--- Data supplied ---

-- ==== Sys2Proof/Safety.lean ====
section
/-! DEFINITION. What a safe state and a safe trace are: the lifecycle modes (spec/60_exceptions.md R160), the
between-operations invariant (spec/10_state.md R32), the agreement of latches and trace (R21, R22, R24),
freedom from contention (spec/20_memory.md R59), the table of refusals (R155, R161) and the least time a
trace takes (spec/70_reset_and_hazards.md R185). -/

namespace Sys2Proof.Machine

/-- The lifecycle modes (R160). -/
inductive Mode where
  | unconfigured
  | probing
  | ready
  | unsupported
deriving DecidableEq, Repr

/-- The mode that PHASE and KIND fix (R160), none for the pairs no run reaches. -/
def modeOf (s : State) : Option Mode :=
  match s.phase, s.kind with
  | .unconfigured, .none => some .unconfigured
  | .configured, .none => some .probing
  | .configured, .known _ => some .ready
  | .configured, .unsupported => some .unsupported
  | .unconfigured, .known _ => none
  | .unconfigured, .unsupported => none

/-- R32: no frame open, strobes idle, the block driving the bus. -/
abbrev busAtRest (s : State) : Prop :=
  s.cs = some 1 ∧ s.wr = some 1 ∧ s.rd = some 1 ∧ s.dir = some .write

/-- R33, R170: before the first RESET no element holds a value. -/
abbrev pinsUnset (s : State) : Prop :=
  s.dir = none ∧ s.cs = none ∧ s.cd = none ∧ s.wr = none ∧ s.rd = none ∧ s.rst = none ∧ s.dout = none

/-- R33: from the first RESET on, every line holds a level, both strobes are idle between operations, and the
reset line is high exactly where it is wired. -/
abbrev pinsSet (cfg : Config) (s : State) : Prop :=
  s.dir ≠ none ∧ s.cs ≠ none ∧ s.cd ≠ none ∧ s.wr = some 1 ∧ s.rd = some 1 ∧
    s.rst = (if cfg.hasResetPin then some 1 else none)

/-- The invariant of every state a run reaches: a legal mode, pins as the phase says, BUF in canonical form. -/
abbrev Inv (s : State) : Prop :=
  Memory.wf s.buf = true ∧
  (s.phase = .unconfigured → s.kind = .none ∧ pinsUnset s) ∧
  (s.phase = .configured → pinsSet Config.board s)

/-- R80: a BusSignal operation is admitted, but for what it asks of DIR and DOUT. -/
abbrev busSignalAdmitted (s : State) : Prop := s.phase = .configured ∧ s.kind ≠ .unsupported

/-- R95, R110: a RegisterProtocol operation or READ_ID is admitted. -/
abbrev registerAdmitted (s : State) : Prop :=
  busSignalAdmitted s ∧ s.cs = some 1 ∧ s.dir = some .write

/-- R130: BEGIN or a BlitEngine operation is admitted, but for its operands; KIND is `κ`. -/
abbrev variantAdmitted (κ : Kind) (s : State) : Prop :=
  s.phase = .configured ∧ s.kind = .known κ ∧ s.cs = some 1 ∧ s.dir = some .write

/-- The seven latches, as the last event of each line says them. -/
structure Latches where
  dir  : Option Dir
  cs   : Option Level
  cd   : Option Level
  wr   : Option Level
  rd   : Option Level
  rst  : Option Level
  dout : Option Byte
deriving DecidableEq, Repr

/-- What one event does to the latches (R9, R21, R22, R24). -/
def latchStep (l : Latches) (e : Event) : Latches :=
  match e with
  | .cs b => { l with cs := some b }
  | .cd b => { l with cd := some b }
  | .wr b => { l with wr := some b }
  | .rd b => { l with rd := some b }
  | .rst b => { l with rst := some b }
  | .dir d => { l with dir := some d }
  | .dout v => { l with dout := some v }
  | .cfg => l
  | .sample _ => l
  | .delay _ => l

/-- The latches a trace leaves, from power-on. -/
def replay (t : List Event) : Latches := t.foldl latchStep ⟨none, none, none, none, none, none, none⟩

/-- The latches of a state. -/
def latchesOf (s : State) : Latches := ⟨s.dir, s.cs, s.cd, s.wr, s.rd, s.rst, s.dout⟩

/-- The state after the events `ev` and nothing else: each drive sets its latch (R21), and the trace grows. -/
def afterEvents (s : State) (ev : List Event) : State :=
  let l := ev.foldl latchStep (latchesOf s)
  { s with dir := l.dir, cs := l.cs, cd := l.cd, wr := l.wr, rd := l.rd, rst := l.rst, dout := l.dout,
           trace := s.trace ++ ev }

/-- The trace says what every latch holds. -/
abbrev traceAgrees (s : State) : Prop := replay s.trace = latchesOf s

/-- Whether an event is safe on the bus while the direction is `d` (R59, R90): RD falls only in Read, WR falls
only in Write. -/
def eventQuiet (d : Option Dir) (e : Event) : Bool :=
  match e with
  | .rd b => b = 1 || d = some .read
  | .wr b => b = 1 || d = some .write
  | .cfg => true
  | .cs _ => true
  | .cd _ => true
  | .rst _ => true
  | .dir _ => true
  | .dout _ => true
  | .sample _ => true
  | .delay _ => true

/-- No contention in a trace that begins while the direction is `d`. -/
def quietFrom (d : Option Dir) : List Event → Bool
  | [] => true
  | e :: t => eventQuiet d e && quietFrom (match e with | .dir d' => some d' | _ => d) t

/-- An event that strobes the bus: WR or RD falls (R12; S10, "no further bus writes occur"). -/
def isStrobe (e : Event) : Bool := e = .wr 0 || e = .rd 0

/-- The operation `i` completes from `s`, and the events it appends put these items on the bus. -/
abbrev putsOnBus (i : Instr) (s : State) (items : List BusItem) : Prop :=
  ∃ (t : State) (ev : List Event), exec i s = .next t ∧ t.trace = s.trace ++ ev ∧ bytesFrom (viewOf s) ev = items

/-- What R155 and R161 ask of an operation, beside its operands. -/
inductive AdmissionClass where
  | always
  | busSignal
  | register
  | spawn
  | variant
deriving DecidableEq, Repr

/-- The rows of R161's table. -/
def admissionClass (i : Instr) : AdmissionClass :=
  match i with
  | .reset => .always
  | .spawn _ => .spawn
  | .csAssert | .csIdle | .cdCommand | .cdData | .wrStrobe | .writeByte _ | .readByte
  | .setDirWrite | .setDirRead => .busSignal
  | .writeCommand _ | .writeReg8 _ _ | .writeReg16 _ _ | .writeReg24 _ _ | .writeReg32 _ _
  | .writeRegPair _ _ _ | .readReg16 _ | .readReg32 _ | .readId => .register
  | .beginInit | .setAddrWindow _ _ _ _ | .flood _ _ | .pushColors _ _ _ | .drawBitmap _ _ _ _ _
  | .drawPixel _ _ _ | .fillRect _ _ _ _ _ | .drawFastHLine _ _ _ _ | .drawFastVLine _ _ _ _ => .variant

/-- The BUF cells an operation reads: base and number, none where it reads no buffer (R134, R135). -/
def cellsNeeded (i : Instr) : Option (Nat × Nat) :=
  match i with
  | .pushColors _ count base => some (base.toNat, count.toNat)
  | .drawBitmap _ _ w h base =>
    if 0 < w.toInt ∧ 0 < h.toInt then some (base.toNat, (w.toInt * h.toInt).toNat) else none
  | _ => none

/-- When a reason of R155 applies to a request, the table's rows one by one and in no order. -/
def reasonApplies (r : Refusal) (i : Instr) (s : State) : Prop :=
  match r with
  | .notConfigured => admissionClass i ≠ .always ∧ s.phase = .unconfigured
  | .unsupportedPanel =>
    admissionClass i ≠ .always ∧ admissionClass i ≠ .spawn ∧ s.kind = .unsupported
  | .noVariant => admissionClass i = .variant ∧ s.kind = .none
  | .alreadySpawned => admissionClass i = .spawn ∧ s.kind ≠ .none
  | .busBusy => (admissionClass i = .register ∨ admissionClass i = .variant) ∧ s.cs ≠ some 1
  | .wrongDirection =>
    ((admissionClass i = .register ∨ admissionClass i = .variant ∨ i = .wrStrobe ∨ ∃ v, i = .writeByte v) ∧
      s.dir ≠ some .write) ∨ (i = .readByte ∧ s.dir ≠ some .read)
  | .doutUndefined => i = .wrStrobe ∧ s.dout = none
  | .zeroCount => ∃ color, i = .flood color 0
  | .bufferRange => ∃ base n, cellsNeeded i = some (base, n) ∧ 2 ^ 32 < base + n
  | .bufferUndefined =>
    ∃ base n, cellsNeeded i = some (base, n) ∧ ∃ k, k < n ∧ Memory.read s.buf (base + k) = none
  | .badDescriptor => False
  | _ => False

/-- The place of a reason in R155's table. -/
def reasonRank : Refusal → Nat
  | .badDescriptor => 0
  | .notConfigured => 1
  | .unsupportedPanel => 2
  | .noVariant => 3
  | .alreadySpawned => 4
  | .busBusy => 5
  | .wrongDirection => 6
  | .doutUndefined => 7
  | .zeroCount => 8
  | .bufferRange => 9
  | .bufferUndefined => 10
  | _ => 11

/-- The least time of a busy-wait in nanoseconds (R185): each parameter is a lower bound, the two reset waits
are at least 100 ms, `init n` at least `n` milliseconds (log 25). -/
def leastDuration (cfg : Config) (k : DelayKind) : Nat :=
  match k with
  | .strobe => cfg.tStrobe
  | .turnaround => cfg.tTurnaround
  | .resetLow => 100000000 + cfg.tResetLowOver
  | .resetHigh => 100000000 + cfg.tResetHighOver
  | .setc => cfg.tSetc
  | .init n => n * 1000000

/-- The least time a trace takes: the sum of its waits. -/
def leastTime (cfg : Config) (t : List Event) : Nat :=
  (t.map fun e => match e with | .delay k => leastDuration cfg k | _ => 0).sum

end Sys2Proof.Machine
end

---
--- Data supplied ---

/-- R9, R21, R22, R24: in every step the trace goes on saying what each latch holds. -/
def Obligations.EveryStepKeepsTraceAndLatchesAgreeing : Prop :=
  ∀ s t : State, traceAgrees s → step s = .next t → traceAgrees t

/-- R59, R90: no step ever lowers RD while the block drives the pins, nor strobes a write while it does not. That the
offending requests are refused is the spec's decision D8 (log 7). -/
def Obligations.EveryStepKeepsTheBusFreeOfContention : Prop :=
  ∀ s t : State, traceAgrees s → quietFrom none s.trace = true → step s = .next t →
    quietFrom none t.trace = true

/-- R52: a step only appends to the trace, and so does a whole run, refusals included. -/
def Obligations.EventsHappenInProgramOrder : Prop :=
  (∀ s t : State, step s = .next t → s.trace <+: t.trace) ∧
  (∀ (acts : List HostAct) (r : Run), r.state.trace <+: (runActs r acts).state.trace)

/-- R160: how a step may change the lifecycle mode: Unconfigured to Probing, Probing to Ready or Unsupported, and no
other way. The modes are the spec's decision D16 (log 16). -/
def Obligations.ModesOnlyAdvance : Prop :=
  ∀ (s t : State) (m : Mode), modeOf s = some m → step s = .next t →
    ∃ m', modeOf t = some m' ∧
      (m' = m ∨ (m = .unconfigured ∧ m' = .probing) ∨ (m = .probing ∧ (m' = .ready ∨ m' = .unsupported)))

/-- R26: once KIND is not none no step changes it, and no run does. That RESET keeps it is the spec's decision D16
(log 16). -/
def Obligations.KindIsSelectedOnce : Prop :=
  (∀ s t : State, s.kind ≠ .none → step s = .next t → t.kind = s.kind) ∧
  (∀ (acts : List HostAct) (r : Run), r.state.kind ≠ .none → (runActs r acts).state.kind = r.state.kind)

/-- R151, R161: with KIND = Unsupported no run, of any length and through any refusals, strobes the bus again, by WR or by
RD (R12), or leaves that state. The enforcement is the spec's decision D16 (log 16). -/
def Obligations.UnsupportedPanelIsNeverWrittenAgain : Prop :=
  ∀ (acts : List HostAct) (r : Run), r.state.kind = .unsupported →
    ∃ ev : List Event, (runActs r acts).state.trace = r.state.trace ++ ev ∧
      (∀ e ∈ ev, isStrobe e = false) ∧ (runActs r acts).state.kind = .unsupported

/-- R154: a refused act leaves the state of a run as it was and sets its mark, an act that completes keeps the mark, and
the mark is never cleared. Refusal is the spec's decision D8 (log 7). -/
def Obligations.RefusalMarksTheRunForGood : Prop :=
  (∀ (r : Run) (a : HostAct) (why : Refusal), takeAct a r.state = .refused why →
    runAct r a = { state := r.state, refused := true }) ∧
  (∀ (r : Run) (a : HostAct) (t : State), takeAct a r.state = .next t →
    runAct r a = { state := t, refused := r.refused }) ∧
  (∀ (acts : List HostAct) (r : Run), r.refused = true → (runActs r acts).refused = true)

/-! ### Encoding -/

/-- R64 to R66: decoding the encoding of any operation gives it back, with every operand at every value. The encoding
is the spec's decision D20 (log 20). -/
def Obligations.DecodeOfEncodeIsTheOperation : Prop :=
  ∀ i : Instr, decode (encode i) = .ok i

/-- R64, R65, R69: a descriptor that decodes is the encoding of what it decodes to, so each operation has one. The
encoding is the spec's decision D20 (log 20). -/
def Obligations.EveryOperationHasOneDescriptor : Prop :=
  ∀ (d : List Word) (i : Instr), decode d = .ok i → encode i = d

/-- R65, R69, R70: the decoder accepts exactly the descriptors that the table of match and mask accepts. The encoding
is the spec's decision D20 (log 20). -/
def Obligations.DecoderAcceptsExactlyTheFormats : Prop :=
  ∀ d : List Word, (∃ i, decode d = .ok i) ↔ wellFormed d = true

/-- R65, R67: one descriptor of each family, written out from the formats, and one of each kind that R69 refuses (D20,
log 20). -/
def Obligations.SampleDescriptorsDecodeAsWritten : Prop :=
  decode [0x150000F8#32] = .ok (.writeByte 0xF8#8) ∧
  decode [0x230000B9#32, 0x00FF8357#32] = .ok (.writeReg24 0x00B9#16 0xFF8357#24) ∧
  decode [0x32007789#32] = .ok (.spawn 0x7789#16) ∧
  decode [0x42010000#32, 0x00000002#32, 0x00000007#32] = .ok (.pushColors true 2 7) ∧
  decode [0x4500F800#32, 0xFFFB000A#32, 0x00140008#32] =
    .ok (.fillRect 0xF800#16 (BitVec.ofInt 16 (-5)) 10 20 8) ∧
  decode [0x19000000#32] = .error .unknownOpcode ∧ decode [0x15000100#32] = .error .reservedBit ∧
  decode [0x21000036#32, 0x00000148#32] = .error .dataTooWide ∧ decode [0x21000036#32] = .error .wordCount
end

---

§ Exercise objective: Starting at the line that has "-- ==== Sys2Proof/Safety.lean" in the records above, restate word for word every line until the one that has "(spec/60_exceptions.md R160), the", and include that one as well.

§ Answer to this problem:
-- ==== Sys2Proof/Safety.lean ====
section
/-! DEFINITION. What a safe state and a safe trace are: the lifecycle modes (spec/60_exceptions.md R160), the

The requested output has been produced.